Kelvin Ageng’o Oriwo, General Manager of ACTOM Kenya, says while the factory has been heavily focused on the LV space, it recently built its first Medium-Voltage (MV) protection panel.

“Since we are the only manufacturer in East Africa who builds MV protection panels, we expect this to be a key area of growth for us across the East Africa region, specifically in the Kenyan, Ugandan and Tanzanian markets,” says Oriwo.

He adds that ACTOM Kenya has recently secured various “mission-critical” contracts, such as for the supply of LV Panel BlokSets to Uganda, Kenya, and Rwanda.

“The orders from Kenya and Rwanda are critical as the pharmaceuticals sector is a quality- and specification-sensitive space. This therefore speaks to our strength in terms of product quality and guarantees, alongside our capacity to service clients specifically concerned with assurance and quality,” stated Kelvin.

“The Uganda contract is a sensitive project with a major brand client, reflecting the growing trust brands are placing in ACTOM Kenya in the region.

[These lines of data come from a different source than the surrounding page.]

/-! ### Tag and ports -/

/-- 47_framing_ports.md R260: WRTAG, whatever MAGIC is. -/
def Obligations.WrTagAppendsMagic : Prop :=
  decode 0x00000070#32 = .ok .wrTag ∧ ∀ s : State,
    (s.outClosed = true → TakesFault .wrTag s s 0x05 0) ∧
    (s.outClosed = false → Completes .wrTag s { s with outBits := s.outBits ++ bitsOf 32 Config.MAGIC.toNat })

/-- 47_framing_ports.md R261: CHKTAG, whatever MAGIC is; the sink is never touched. -/
def Obligations.ChkTagChecksMagic : Prop :=
  decode 0x00000071#32 = .ok .chkTag ∧ ∀ s : State,
    (s.bitsAhead.length < 32 → TakesFault .chkTag s s 0x07 (BitVec.ofNat 32 s.bitsAhead.length)) ∧
    (32 ≤ s.bitsAhead.length →
      (numeral (s.bitsAhead.take 32) = Config.MAGIC.toNat → Completes .chkTag s { s with inPos := s.inPos + 32 }) ∧
      (numeral (s.bitsAhead.take 32) ≠ Config.MAGIC.toNat →
        TakesFault .chkTag s { s with inPos := s.inPos + 32 } 0x06 (BitVec.ofNat 32 (numeral (s.bitsAhead.take 32)))))

/-- 47_framing_ports.md R262, R263 and 20_memory.md R61, R63: SRC_REWIND returns to bit 0; SNK_CLOSE pads an open sink
with 0 to 7 zero bits to whole bytes and closes it, and does nothing to a closed one. -/
def Obligations.RewindAndCloseThePorts : Prop :=
  decode 0x00000072#32 = .ok .srcRewind ∧ decode 0x00000073#32 = .ok .snkClose ∧ ∀ s : State,
    Completes .srcRewind s { s with inPos := 0 } ∧
    (s.outClosed = true → Completes .snkClose s s) ∧
    (s.outClosed = false → ∃ k, k < 8 ∧ 8 ∣ s.outBits.length + k ∧
      Completes .snkClose s { s with outBits := s.outBits ++ List.replicate k false, outClosed := true })

/-! ### Invariants and whole-machine rules -/

/-- The reset state meets the invariants. -/
def Obligations.ResetMeetsTheInvariants : Prop :=
  StatusOk State.reset ∧ TreeValidOk State.reset ∧ CodesValidOk State.reset

/-- Every step keeps the invariants of the control state, the code table's form and the source position (10_state.md
R23, R26, R27, R34, R35, R38; 60_exceptions.md R280, R286). -/
def Obligations.StepKeepsStatusOk : Prop :=
  ∀ s t : State, StatusOk s → step s = .next t → StatusOk t

/-- Every step keeps: with TREE_VALID = 1 the store holds a well-formed tree (10_state.md R33). -/
def Obligations.StepKeepsTreeValidOk : Prop :=
  ∀ s t : State, TreeValidOk s → step s = .next t → TreeValidOk t

/-- Every step keeps: with CODES_VALID = 1 the code table is the one GENCODES makes from the tree the store holds now
(10_state.md R35; 70_reset_and_hazards.md R318). -/
def Obligations.StepKeepsCodesValidOk : Prop :=
  ∀ s t : State, CodesValidOk s → step s = .next t → CodesValidOk t

/-- What a well-formed tree is, clause by clause (10_state.md R33). -/
def Obligations.WellFormedTreeClauses : Prop :=
  ∀ s : State, TreeOk s →
    s.root.toNat < s.ncount.toNat ∧ s.ncount.toNat ≤ 513 ∧ s.ncount.toNat % 2 = 1 ∧
    (∀ i n, i < s.ncount.toNat → s.node[i]? = some n →
      (n.leaf = true → n.sym.toNat ≤ 256) ∧
      (n.leaf = false → n.left.toNat < s.ncount.toNat ∧ n.right.toNat < s.ncount.toNat)) ∧
    (∀ i, i < s.ncount.toNat →
      (∃! p, follow s.node s.root p = some (BitVec.ofNat 10 i)) ∧
      ∀ p, p ≠ [] → follow s.node (BitVec.ofNat 10 i) p ≠ some (BitVec.ofNat 10 i))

Given that the client is in Uganda, the contract aligns with our efforts to ramp up our regional output.”

Global trends

Oriwo says ACTOM’s decision to establish a manufacturing hub in Kenya was largely influenced by global trends of multinational companies increasingly coming into East Africa, with their entry point most often being Kenya.

“Additionally, the technical capacity in Kenya is generally much higher than in many countries in the Sub-Saharan region. So, it makes it easy for an Original Equipment Manufacturer (OEM) like ACTOM to find its footing in this country,” he explains.

“Along with those factors, ACTOM has also performed very well in South Africa over the years. However, if you compare South Africa’s Gross Domestic Product (GDP) with the combined GDPs of Kenya, Tanzania and Ethiopia, it is a bigger market than South Africa.”

To achieve its goal of becoming the powerhouse that powers Africa, it makes sense for the group to drive geographical diversification into East Africa.

Oriwo points out that the electricity uptake per capita in the East African region is also generally lower than in South Africa, meaning that the region has a lot of growth potential in the energy space. It therefore makes sense for an OEM to plug into this opportunity.